Поскольку МСГ действуют через связывание с рецептором МК4Р, мутации в гене MC4R также вызывают нарушения липидного обмена. Первые мутации в MC4R в гетерозиготном состоянии c доминантным типом наследования были выявлены в 1998 г. в форме делеции 4 нуклеотидов СТСТ у отца и дочери [46] и вставки TTGA у женщины с ожирением [47]. Позднее в семьях с частым морбидным ожирением идентифицировано 7 мутаций в MC4R в гомозиготном состоянии. Среди них делеция двух нуклеотидов 750delGA, вызывающая сдвиг рамки считывания [48], полная делеция гена MC4R, нонсенс мутация Y287X и серия миссенс-мутаций [49]. Эффективные мутации в гомозиготном состоянии блокируют экспрессию MC4R, ликвидируют рецептор меланокортинов в гипоталамусе и вызывают тяжелое ожирение.

Более легкие нарушения развиваются у носителей мутаций в MC4R в гетерозиготном состоянии. Они равномерно распределяются в нуклеотидной последовательности MC4R и охватывают практически всю первичную структуру кодируемого белка [49, 50]. Нонсенс-мутации и сдвиги рамки считывания, как известно, блокируют экспрессию гена и ликвидируют рецептор. Более разнообразные эффекты проявляют миссенс-мутации. Они могут не оказывать заметного влияния на экспрессию гена, но тормозят эффективный процессинг синтезируемого белка и его встраивание в липидную мембрану, что создает дефицит рецептора МК4Р и снижает проведение гормональных сигналов меланокортинов [51], синтез которых в гипоталамусе активируется лептином.
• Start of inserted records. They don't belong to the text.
-- ==== Sys2Proof/WellFormed.lean ====
section
/-! DEFINITION. Which terms of Instr stand for a code of their row: the conditions spec/opcode_table.json puts on
the rows that a mask and a match alone do not describe. A request has none: the request port puts no limit on its
operands (spec/10_state.md R32). -/

namespace Sys2Proof

/-- The mode bytes of R69 and R183. -/
def isMode (m : Byte) : Bool :=
  m == Config.modeOff || m == Config.modeOn || m == Config.modePwm

/-- The type codes with a name of their own, R174. -/
def isNamedType (t : Nibble) : Bool :=
  t == Config.typeTemp || t == Config.typeHum || t == Config.typePress

/-- The command codes of the closed set of R64. -/
def isKnownCommand (c : Byte) : Bool :=
  c == Config.cmdSensorReport || c == Config.cmdActuator

/-- An instruction is well formed when its operands lie in its row of spec/opcode_table.json. -/
def Instr.wf : Instr → Bool
  | .resyncDrop head => head != Config.startByte
  | .cmdUnknown command _ _ => !isKnownCommand command
  | .shortBody body => decide (body.length < 2)
  | .tlvTypeGen _ typeCode _ _ _ _ => !isNamedType typeCode
  | .modeInvalid _ modeSel _ _ => !isMode modeSel
  | .reset => true
  | .feedByte _ => true
  | .crc8 _ => true
  | .frameEncode _ _ _ => true
  | .frameValidate _ => true
  | .decodeBody _ => true
  | .buildSensorFrame _ _ => true
  | .buildActuatorFrame _ _ _ _ => true
  | .feed _ => true
  | .reserved9 => true
  | .reservedA => true
  | .reservedB => true
  | .reservedC => true
  | .reservedD => true
  | .reservedE => true
  | .reservedF => true
  | .frameStart => true
  | .cmdSensorReport _ _ => true
  | .cmdActuator _ _ => true
  | .tlvTypeTemp _ _ _ _ _ => true
  | .tlvTypeHum _ _ _ _ _ => true
  | .tlvTypePress _ _ _ _ _ => true
  | .modeOff _ _ _ => true
  | .modeOn _ _ _ => true
  | .modePwm _ _ _ => true

end Sys2Proof
end

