/-! ## The invariant -/

/-- Every step keeps the invariant, from every state that has it, reached or not. The capacity is the spec's own
decision D4 (R21, R143), the fault record its decision D18 (R23, R207), the refused mark its decision D19 (R75,
R208); the record as a list without repeats and the mark as a field are the model's choices, log entries 8 and 3. -/
def Obligations.StepKeepsInv : Prop :=
  ∀ s t : State, s.Inv → step s = .next t → t.Inv

/-- The reset state has the invariant. The buffer and the fault record are empty there by R36 and R231 (the spec's own
decision D5); that the responses are empty and the run is not marked refused at reset is the model's choice, log
entries 2 and 3. -/
def Obligations.ResetHasInv : Prop := State.reset.Inv

/-- Power-on reset: the buffer empty (phase IDLE), the fault record empty (R231). The reset state is the spec's own
decision D5 (R36, R231). -/
def Obligations.ResetLeavesEmptyBuffer : Prop :=
  State.reset.buf = [] ∧ phase State.reset.buf = .idle ∧ State.reset.faults = []

/-! ## RESET and the reserved rows -/

/-- RESET empties the buffer and leaves the fault record and everything else, from every state (R230). The request
is the spec's own decision D6 (R230); that it leaves the fault record is its decision D18 (R23). -/
def Obligations.ResetEmptiesTheBuffer : Prop :=
  ∀ s : State, exec .reset s = .next { s with buf := [], responses := s.responses ++ [.done] }

/-- Each reserved row answers REFUSED with its own selector, marks the run and changes nothing else (R75, R208). The
refusal is the spec's own decision D19 (R75, R208), and the mark as a field of State the model's choice, log entry
3. -/
def Obligations.ReservedRowsAnswerRefused : Prop :=
  ∀ s : State,
    exec .reserved9 s = .next { s with responses := s.responses ++ [.refused 0x9#4], runRefused := true } ∧
      exec .reservedA s = .next { s with responses := s.responses ++ [.refused 0xA#4], runRefused := true } ∧
      exec .reservedB s = .next { s with responses := s.responses ++ [.refused 0xB#4], runRefused := true } ∧
      exec .reservedC s = .next { s with responses := s.responses ++ [.refused 0xC#4], runRefused := true } ∧
      exec .reservedD s = .next { s with responses := s.responses ++ [.refused 0xD#4], runRefused := true } ∧
      exec .reservedE s = .next { s with responses := s.responses ++ [.refused 0xE#4], runRefused := true } ∧
      exec .reservedF s = .next { s with responses := s.responses ++ [.refused 0xF#4], runRefused := true }

/-! ## CRC8 -/

/-- CRC8 answers the checksum and changes nothing else. The checksum is that of the bitwise procedure of R101, its
polynomial 0x31 and its start 0x00 written out, and that of the table form of R102, in which the table is
T[i] = CRC8([i]). -/
def Obligations.Crc8AnswersTheTableForm : Prop :=
  ∀ (data : List Byte) (s : State),
    ∃ c : Byte,
      exec (.crc8 data) s = .next { s with responses := s.responses ++ [.crc c] } ∧
        c.toNat = crcBitwise data ∧ c = crc8Table data

/-- The four laws of R103: empty input, zero prefix, residue, linearity. -/
def Obligations.Crc8Laws : Prop :=
  crc8 [] = 0x00#8 ∧ (∀ d : List Byte, crc8 (0x00#8 :: d) = crc8 d) ∧
    (∀ d : List Byte, crc8 (d ++ [crc8 d]) = 0x00#8) ∧
    ∀ a b : List Byte, a.length = b.length →
      crc8 (List.zipWith (fun x y => x ^^^ y) a b) = crc8 a ^^^ crc8 b

/-- Two sequences of equal length that differ in exactly one byte have different checksums; so a frame with one of
its body or checksum bytes changed is CRC_FAIL (R104). -/
def Obligations.Crc8DetectsEverySingleByteError : Prop :=
  (∀ (front back : List Byte) (x y : Byte), x ≠ y → crc8 (front ++ x :: back) ≠ crc8 (front ++ y :: back)) ∧
    ∀ (body : List Byte) (k : Nat) (v : Byte) (s : State), body.length ≤ Config.maxBody → 2 ≤ k →
      k < (frameOf body).length → (frameOf body)[k]? ≠ some v →
        exec (.frameValidate ((frameOf body).set k v)) s =
          .next { s with responses := s.responses ++ [.validated .crcFail] }

/-- The check value of the ASCII bytes of "123456789" is 0xA2 (R105). -/
def Obligations.Crc8CheckValue : Prop :=
  crc8 [0x31#8, 0x32#8, 0x33#8, 0x34#8, 0x35#8, 0x36#8, 0x37#8, 0x38#8, 0x39#8] = 0xA2#8

/-! ## FRAME_ENCODE and FRAME_VALIDATE -/

/-- FRAME_ENCODE with a payload of at most 253 bytes answers a frame, its bytes as R112 places them, and changes
nothing else (R110, R112). -/
def Obligations.FrameEncodeAnswersTheFrame : Prop :=
  ∀ (command nodeId : Byte) (payload : List Byte) (s : State), payload.length ≤ Config.maxPayload →
    ∃ f : List Byte,
      exec (.frameEncode command nodeId payload) s =
          .next { s with responses := s.responses ++ [.frame f] } ∧
        f.length = payload.length + 5 ∧ (f.getD 1 0x00#8).toNat + 3 = f.length ∧ 2 ≤ (f.getD 1 0x00#8).toNat ∧
        f[0]? = some 0x55#8 ∧ f[2]? = some command ∧ f[3]? = some nodeId ∧
        (f.drop 4).take payload.length = payload ∧ crc8 (f.drop 1) = 0x00#8 ∧
        f.getLast? = some (crc8 ((f.drop 1).dropLast))

/-- FRAME_ENCODE with a payload of more than 253 bytes raises BODY_OVERFLOW with the attempted body length: no
frame, the fault record holds BODY_OVERFLOW and what it held, nothing else changes (R111, R206, R207). What the fault
record does is the spec's own decision D18 (R23, R207), the status number 0x1 its decision D17 (R200); that the record
is a list without repeats is the model's choice, log entry 8. -/
def Obligations.FrameEncodeOverflows : Prop :=
  ∀ (command nodeId : Byte) (payload : List Byte) (s : State), Config.maxPayload < payload.length →
    ∃ faults : List FaultCode,
      exec (.frameEncode command nodeId payload) s =
          .next { s with faults := faults, responses := s.responses ++ [.bodyOverflow (payload.length + 2)] } ∧
        (∀ c : FaultCode, c ∈ faults ↔ c = .bodyOverflow ∨ c ∈ s.faults) ∧
        (s.faults.Nodup → faults.Nodup) ∧ (Response.bodyOverflow (payload.length + 2)).status = 0x1#4

/-- FRAME_VALIDATE always answers, changes nothing else, and answers VALID with a body exactly on the frame of that
body, CRC_FAIL exactly on a frame whose checksum byte is another, SHAPE_FAIL on everything else (R113 to R117). That
a candidate of another shape is answered SHAPE_FAIL is the spec's own decision D8 (R114), the split between
SHAPE_FAIL and CRC_FAIL its decision D35 (R113). -/
def Obligations.FrameValidateJudgesEveryCandidate : Prop :=
  ∀ (c : List Byte) (s : State),
    ∃ r : ValidateResult,
      exec (.frameValidate c) s = .next { s with responses := s.responses ++ [.validated r] } ∧
        (∀ body : List Byte, r = .valid body ↔ body.length ≤ Config.maxBody ∧ c = frameOf body) ∧
        (r = .crcFail ↔ ∃ (body : List Byte) (x : Byte), body.length ≤ Config.maxBody ∧
          c = Config.startByte :: lengthByte body :: (body ++ [x]) ∧ x ≠ crc8 (lengthByte body :: body))
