theorem phase_of_partial {L : Byte} {rest : List Byte} (long : Config.minBuf ≤ rest.length + 2)
    (part : rest.length + 2 < L.toNat + Config.frameOverhead) :
    phase (Config.startByte :: L :: rest) = .frameWait := by
  have hnonempty : (Config.startByte :: L :: rest).length ≠ 0 := Nat.succ_ne_zero _
  have hlong : ¬ (Config.startByte :: L :: rest).length < Config.minBuf := Nat.not_lt.mpr long
  have hhead : ¬ (Config.startByte :: L :: rest).head? ≠ some Config.startByte := not_not_intro rfl
  have hpart : (Config.startByte :: L :: rest).length < announcedLength (Config.startByte :: L :: rest) := part
  rw [phase, if_neg hnonempty, if_neg hlong, if_neg hhead, if_pos hpart]

/-- The two readings of R138 agree: a stable buffer is in one of the three phases that wait. -/
theorem phase_of_stable {buf : List Byte} (h : Stable buf) :
    phase buf = .idle ∨ phase buf = .shortWait ∨ phase buf = .frameWait := by
  obtain short | ⟨L, rest, rfl, long, part⟩ := stable_cases h
  · exact (phase_of_length_lt short).imp_right .inl
  · exact .inr (.inr (phase_of_partial long part))

/-! ## What a pass leaves and how long it is -/

theorem stable_of_passes {buf buf' : List Byte} {actions : List PassAction} {bodies : List (List Byte)}
    (h : Passes buf actions bodies buf') : Stable buf' := by
  induction h with
  | waitShort buf short => exact .inl short
  | waitFrame L rest long part => exact .inr ⟨rfl, part⟩
  | resync _ _ _ _ _ _ _ _ ih | accept _ _ _ _ _ _ _ _ _ ih | integrityDrop _ _ _ _ _ _ _ _ _ _ _ ih => exact ih

theorem stable_pass_buf (buf : List Byte) : Stable (pass buf).buf := stable_of_passes (passes_pass buf)

/-- An action that is no wait and takes a byte, before actions that end in their first wait. -/
theorem ends_with_wait_cons {a : PassAction} {actions : List PassAction} {left after total : Nat}
    (ha : a.isWait = false) (shorter : after < total)
    (h : ∃ (before : List PassAction) (wait : PassAction), actions = before ++ [wait] ∧ wait.isWait = true ∧
      (∀ a ∈ before, a.isWait = false) ∧ before.length + left ≤ after) :
    ∃ (before : List PassAction) (wait : PassAction), a :: actions = before ++ [wait] ∧ wait.isWait = true ∧
      (∀ a ∈ before, a.isWait = false) ∧ before.length + left ≤ total := by
  obtain ⟨before, wait, rfl, hwait, hbefore, hle⟩ := h
  refine ⟨a :: before, wait, rfl, hwait, List.forall_mem_cons.mpr ⟨ha, hbefore⟩, ?_⟩
  rw [List.length_cons]
  omega

/-- The last action of a pass is its first wait, and each action before it takes at least one byte (R137). -/
theorem passes_ends_with_wait {buf buf' : List Byte} {actions : List PassAction} {bodies : List (List Byte)}
    (h : Passes buf actions bodies buf') :
    ∃ (before : List PassAction) (wait : PassAction), actions = before ++ [wait] ∧ wait.isWait = true ∧
      (∀ a ∈ before, a.isWait = false) ∧ before.length + buf'.length ≤ buf.length := by
  induction h with
  | waitShort buf short => exact ⟨[], .waitShort, rfl, rfl, List.forall_mem_nil _, (Nat.zero_add _).le⟩
  | waitFrame L rest long part => exact ⟨[], .waitFrame, rfl, rfl, List.forall_mem_nil _, (Nat.zero_add _).le⟩
  | resync b rest buf' actions bodies long junk more ih => exact ends_with_wait_cons rfl (Nat.lt_succ_self _) ih
  | accept L body rest buf' actions bodies size long more ih =>
    refine ends_with_wait_cons rfl ?_ ih
    simp only [List.length_cons, List.length_append]
    omega
  | integrityDrop L c body rest buf' actions bodies size long bad more ih =>
    refine ends_with_wait_cons rfl ?_ ih
    simp only [List.length_cons, List.length_append]
    omega

end Sys2Proof.Machine

open Sys2Proof Sys2Proof.Machine

/-- Settles O27: every pass ends in a wait, on a buffer that has that wait's form. -/
theorem feedLeavesStableBuffer : Obligations.FeedLeavesStableBuffer :=
  fun chunk s =>
    have stable : Stable (s.feedChunk chunk).buf := stable_pass_buf (s.buf ++ chunk)
    ⟨s.feedChunk chunk, exec_feed chunk s, stable, phase_of_stable stable⟩

/-- Settles O28: every action before the wait takes a byte, in the pass of FEED as in any pass of the relation. -/
theorem passLengthIsBounded : Obligations.PassLengthIsBounded := by
  refine ⟨fun chunk s => ?_, fun _ _ _ _ h => passes_ends_with_wait h⟩
  obtain ⟨before, wait, htrace, hwait, hbefore, hle⟩ := passes_ends_with_wait (passes_pass (s.buf ++ chunk))
  refine ⟨s.feedChunk chunk, before, wait, exec_feed chunk s, ?_, hwait, hbefore, ?_⟩
  · rw [State.feedChunk_traces, htrace]
  · rw [List.length_append, List.length_singleton, ← List.length_append]
    omega

/-- Settles O31: a stable buffer only waits. -/
theorem emptyFeedKeepsStableBuffer : Obligations.EmptyFeedKeepsStableBuffer := by
  intro s hs
  obtain ⟨wait, hpasses⟩ := passes_of_stable hs
  rw [← List.append_nil s.buf] at hpasses
  exact ⟨_, exec_feed_of_passes hpasses, List.append_nil _, rfl, rfl⟩

end

section
/-! SUPPORT. The pass may be split anywhere (spec/42_reassembler.md R141): what a pass leaves, with more bytes behind
it, is passed on as if the bytes had been there from the start. -/

namespace Sys2Proof.Machine

/-! ## Two passes put together -/

/-- The wait of the first pass falls away where the second goes on: no earlier iteration looks past the bytes it
takes. -/
theorem passes_append {buf mid buf' chunk : List Byte} {actions₁ actions₂ : List PassAction}
    {bodies₁ bodies₂ : List (List Byte)} (h₁ : Passes buf actions₁ bodies₁ mid)
    (h₂ : Passes (mid ++ chunk) actions₂ bodies₂ buf') :
    ∃ actions, Passes (buf ++ chunk) actions (bodies₁ ++ bodies₂) buf' := by
  induction h₁ with
  | waitShort buf short => exact ⟨actions₂, h₂⟩
  | waitFrame L rest long part => exact ⟨actions₂, h₂⟩
  | resync b rest mid actions bodies long junk more ih =>
    obtain ⟨tail, htail⟩ := ih h₂
    have hlong : Config.minBuf ≤ (b :: rest ++ chunk).length :=
      long.trans (List.length_append ▸ Nat.le_add_right _ _)
    exact ⟨_, .resync b (rest ++ chunk) buf' tail _ hlong junk htail⟩
  | accept L body rest mid actions bodies size long more ih =>
    obtain ⟨tail, htail⟩ := ih h₂
    have hlong : Config.minBuf ≤ body.length + 3 + (rest ++ chunk).length := by
      rw [List.length_append]
      omega
    refine ⟨.accept body :: tail, ?_⟩
    simpa using Passes.accept L body (rest ++ chunk) buf' tail _ size hlong htail
  | integrityDrop L c body rest mid actions bodies size long bad more ih =>
    obtain ⟨tail, htail⟩ := ih h₂
    have hlong : Config.minBuf ≤ body.length + 3 + (rest ++ chunk).length := by
      rw [List.length_append]
      omega
    refine ⟨.integrityDrop :: tail, ?_⟩
    simpa using Passes.integrityDrop L c body (rest ++ chunk) buf' tail _ size hlong bad htail

theorem pass_append (buf chunk : List Byte) :
    (pass (buf ++ chunk)).buf = (pass ((pass buf).buf ++ chunk)).buf ∧
      (pass (buf ++ chunk)).bodies = (pass buf).bodies ++ (pass ((pass buf).buf ++ chunk)).bodies := by
  obtain ⟨actions, h⟩ := passes_append (passes_pass buf) (passes_pass ((pass buf).buf ++ chunk))
  rw [pass_eq_of_passes h]
  exact ⟨rfl, rfl⟩

theorem readingsOf_append (bodies₁ bodies₂ : List (List Byte)) :
    readingsOf (bodies₁ ++ bodies₂) = readingsOf bodies₁ ++ readingsOf bodies₂ := List.flatMap_append

/-! ## FEED in two parts and byte by byte -/

theorem State.feedChunk_feedChunk_buf (s : State) (a b : List Byte) :
    ((s.feedChunk a).feedChunk b).buf = (s.feedChunk (a ++ b)).buf := by
  rw [s.feedChunk_buf (a ++ b), ← List.append_assoc, (pass_append _ b).1]
  rfl

/-- The bodies of FEED in two parts. -/
theorem pass_bodies_append (buf a b : List Byte) :
    (pass (buf ++ (a ++ b))).bodies = (pass (buf ++ a)).bodies ++ (pass ((pass (buf ++ a)).buf ++ b)).bodies := by
  rw [← List.append_assoc, (pass_append _ b).2]
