-- ==== Sys2Proof/Machine/Dispatch.lean ====
section
/-! DEFINITION. One arm per instruction, each a direct call of its meaning. -/

namespace Sys2Proof.Machine

-- The meaning of an instruction in a state. The sub-packet arms act on the frame in the buffer (DESIGN CHOICE, log 5).
def exec (i : Instr) (s : State) : Host.Outcome State Fault Refusal :=
  match i with
  | .push b => Sys2Proof.Machine.execPush b s
  | .query => Sys2Proof.Machine.execQuery s
  | .clear => Sys2Proof.Machine.execClear s
  | .bmsShape0Currents u => Sys2Proof.Machine.execBmsShape0Currents u s
  | .bmsShape1Cells0To14 u => Sys2Proof.Machine.execBmsShape1Cells0To14 u s
  | .bmsShape2Cells15To29 u => Sys2Proof.Machine.execBmsShape2Cells15To29 u s
  | .bmsShape3Cells30To41Temps u => Sys2Proof.Machine.execBmsShape3Cells30To41Temps u s

end Sys2Proof.Machine
end

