theorem nodup_perSlotKeys (u : UnitId) : (perSlotKeys u).Nodup := by
  have hcells : ((List.finRange 42).map (Key.bmsCell u)).Nodup :=
    (List.nodup_finRange 42).map fun _ _ h => (Key.bmsCell.inj h).2
  have htemps : ((List.finRange 6).map (Key.bmsTemp u)).Nodup :=
    (List.nodup_finRange 6).map fun _ _ h => (Key.bmsTemp.inj h).2
  refine hcells.append (htemps.append (List.nodup_singleton _) ?_) ?_
  · simp
  · intro _ hcell
    obtain ⟨i, -, rfl⟩ := List.mem_map.mp hcell
    simp

theorem nodup_summaryKeys (u : UnitId) : (summaryKeys u).Nodup := by simp [summaryKeys]

theorem disjoint_perSlotKeys_summaryKeys (u : UnitId) : (perSlotKeys u).Disjoint (summaryKeys u) := by
  intro k hslot hsummary
  simp only [perSlotKeys, List.mem_append, List.mem_map, List.mem_singleton] at hslot
  obtain ⟨i, -, rfl⟩ | ⟨t, -, rfl⟩ | rfl := hslot <;> simp [summaryKeys] at hsummary

/-! The keys of a unit's part (R104). -/

variable (u) (b : BmsUnit)

theorem keys_perSlot : (perSlot u b).map Prod.fst = perSlotKeys u := by
  simp only [perSlot, perSlotKeys, List.map_append, List.map_map, List.map_cons, List.map_nil, Function.comp_def]

theorem keys_summaries_sublist : ((summaries u b).map Prod.fst).Sublist (summaryKeys u) := by
  rw [summaries]
  split
  · exact List.nil_sublist _
  · exact List.Sublist.refl _

theorem nodup_keys_unitPart : ((unitPart u b).map Prod.fst).Nodup := by
  have hsummaries := keys_summaries_sublist u b
  rw [unitPart, List.map_append, keys_perSlot]
  exact (nodup_perSlotKeys u).append ((nodup_summaryKeys u).sublist hsummaries)
    (List.disjoint_of_subset_right hsummaries.subset (disjoint_perSlotKeys_summaryKeys u))

theorem bmsKeyUnit_of_mem_keys_unitPart (hk : k ∈ (unitPart u b).map Prod.fst) : bmsKeyUnit k = some u := by
  rw [unitPart, List.map_append, List.mem_append, keys_perSlot] at hk
  obtain hslot | hsummary := hk
  · exact bmsKeyUnit_of_mem_perSlotKeys hslot
  · exact bmsKeyUnit_of_mem_summaryKeys ((keys_summaries_sublist u b).subset hsummary)

variable {u b}

theorem lookup_eq_none_of_notMem_keys (h : k ∉ m.map Prod.fst) : m.lookup k = none :=
  List.lookup_eq_none_iff.mpr fun _ hp => bne_iff_ne.mpr fun hk => h (hk ▸ List.mem_map_of_mem hp)

theorem lookup_unitPart_of_mem (h : (k, e) ∈ unitPart u b) : (unitPart u b).lookup k = some e :=
  lookup_of_mem_of_nodup (nodup_keys_unitPart u b) h

/-- A unit's part holds nothing under a key of the other unit. -/
theorem lookup_unitPart_of_ne {v : UnitId} (hk : bmsKeyUnit k = some u) (hne : u ≠ v) (c : BmsUnit) :
    (unitPart v c).lookup k = none :=
  lookup_eq_none_of_notMem_keys fun hmem =>
    hne (Option.some.inj (hk.symm.trans (bmsKeyUnit_of_mem_keys_unitPart v c hmem)))

/-! The snapshot of an accepted frame under a unit's keys (R104). -/

variable {f : Frame} {mver : Nat}

/-- The Sample has the fixed fields only. -/
theorem lookup_bmsKey_of_extract (h : extract f = some (sample, mver)) (hk : bmsKeyUnit k = some u) :
    sample.lookup k = none := by
  have hrows : ∀ r ∈ fieldTable, bmsKeyUnit r.key = none := by decide
  obtain ⟨rfl, -⟩ := extract_eq_some h
  refine lookup_eq_none_of_notMem_keys fun hmem => ?_
  rw [List.map_map, List.mem_map] at hmem
  obtain ⟨r, hr, rfl⟩ := hmem
  exact absurd ((hrows r (List.mem_of_mem_filter hr)).symm.trans hk) nofun
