-- ==== Sys2Proof/Machine/Step.lean ====
section
/-! DEFINITION. The one transition of the machine (spec/45_step_and_run.md R140) under the chosen decode table. -/

namespace Sys2Proof.Machine

/-- R140: `Step()`, under the chosen `DECODE_TABLE` (R6). -/
def step (s : State) : Host.Outcome State Fault Refusal := stepWith decodeTable s

/-- The word of spec/opcode_table.json placed at PC, where the next step fetches; it stands for the host's load (R10; DESIGN CHOICE, log 9). -/
def State.withFetchWord (s : State) (nbits w : Nat) : State := s.placeBytes s.pc (tableWordBytes nbits w)

end Sys2Proof.Machine
end

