-- ==== Sys2Proof/Certificates/Slice0/Obligations.lean ====
section
/-! DEFINITION. The statements for the provers, in the order of OBLIGATIONS.json. Each docstring names the rule of spec/ it
formalises, or the sections it is derived from. A derived statement that uses an opcode byte rests on the spec's own choice of
`DECODE_TABLE` (decisions D1, D2; log 1, 2) for every byte but 0xA9 and 0xA2; what is said of `reports` rests on log 4. -/

open Sys2Proof Sys2Proof.Machine

/-! ### Decoding and stepping -/

/-- 45_step_and_run.md section 1: a step at bytes that decode runs the instruction they decode to and does nothing else; a byte with no
row is consumed and reported. -/
def Obligations.StepRunsDecodedInstruction : Prop :=
  (∀ (s : State) (i : Instr) (rest : List Byte), decode (s.bytesAt s.pc 3) = .instr i rest → step s = exec i s) ∧
  (∀ s : State, decode (s.bytesAt s.pc 3) = .rejected (.unrecognizedOpcode (s.memRead s.pc)) →
    step s = .next (s.consumeUnrecognized (s.memRead s.pc))) ∧
  (∀ s : State, s.instrAt = none → decode (s.bytesAt s.pc 3) = .rejected (.unrecognizedOpcode (s.memRead s.pc)))

/-- 30_encoding.md sections 1 to 3: no bit of an encoding is dropped, for every instruction and every operand. -/
def Obligations.DecodeOfEncodeIsIdentity : Prop :=
  ∀ (i : Instr) (rest : List Byte), i.wellFormed = true ∧ decode (encode i ++ rest) = .instr i rest

/-- 30_encoding.md sections 1 to 3: every word has one meaning; bytes that decode are the encoding of what they decode to. -/
def Obligations.DecodedBytesAreTheEncoding : Prop :=
  ∀ (bytes : List Byte) (i : Instr) (rest : List Byte), decode bytes = .instr i rest → bytes = encode i ++ rest

/-- 30_encoding.md section 3: words written out from the table decode to their instructions, one of each family; 0x00, 0xEA, 0xA1 and
0xFF decode to none. -/
def Obligations.TableWordsDecode : Prop :=
  decode [0b10101001#8, 0x80#8] = .instr (.ldaImm 0x80#8) [] ∧
  decode [0b10100010#8, 0x00#8] = .instr (.ldxImm 0x00#8) [] ∧
  decode [0b10110100#8, 0x10#8] = .instr (.ldyZpX 0x10#8) [] ∧
  decode [0b10111001#8, 0x00#8, 0x04#8] = .instr (.ldaAbsY 0x0400#16) [] ∧
  decode [0b01001100#8, 0x50#8, 0x01#8] = .instr (.jmpAbs 0x0150#16) [] ∧
  decode [0b01101100#8, 0xFF#8, 0x02#8] = .instr (.jmpInd 0x02FF#16) [] ∧
  decode [0b00111000#8] = .instr .sec [] ∧
  decode [0b11111000#8] = .instr .sed [] ∧
  decode [0b00101001#8, 0x0F#8] = .instr (.andImm 0x0F#8) [] ∧
  decode [0x00#8] = .rejected (.unrecognizedOpcode 0x00#8) ∧
  decode [0xEA#8] = .rejected (.unrecognizedOpcode 0xEA#8) ∧
  decode [0xA1#8, 0x10#8] = .rejected (.unrecognizedOpcode 0xA1#8) ∧
  decode [0xFF#8] = .rejected (.unrecognizedOpcode 0xFF#8)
Среди большого количества мутаций в гене MC4R [49, 50] у взрослых пациентов с ожирением идентифицирована замена S127L в гетерозиготном состоянии в третьем трансмембранном домене рецептора, замещающая короткий гидрофильный остаток Ser на протяженный гидрофобный Leu [51]. Появление гидрофобного Leu должно способствовать встраиванию рецептора в липидную мембрану и не препятствовать выполнению его биологической функции, поскольку мутация S127L не затрагивает внеклеточный домен, связывающийся с меланокортинами, и внутриклеточный домен, взаимодействующий с G-белками и проводящий гормональный сигнал внутрь клетки. Однако мутация S127L в МК4Р ассоциирована у людей с ожирением. Она впервые была представлена в нашем сообщении на 10-м конгрессе Европейской ассоциации нейроэндокринологов в Мюнхене в 2002 г. Несколько лет спустя появляются описания той же мутации у пациентов с ожирением из других регионов мира [37]. Это показывает, что мутации в MC4R довольно распространены в популяции. Замена S127C не нарушает ни экспрессию гена MC4R, ни фолдинг и встраивание кодируемого белка в липидную мембрану, но значительно снижает способность рецептора увеличивать продукцию цАМФ после связывания с α-МСГ [51]. По оценкам некоторых исследователей [49, 51], мутации в MC4R как причина ожирения выявляются у 6% обследованных пациентов с тяжелыми нарушениями липидного обмена.

Среди характеристик ожирения, вызываемого дефицитом МК4Р, следует отметить доминантный тип наследования, отсутствие задержки рост?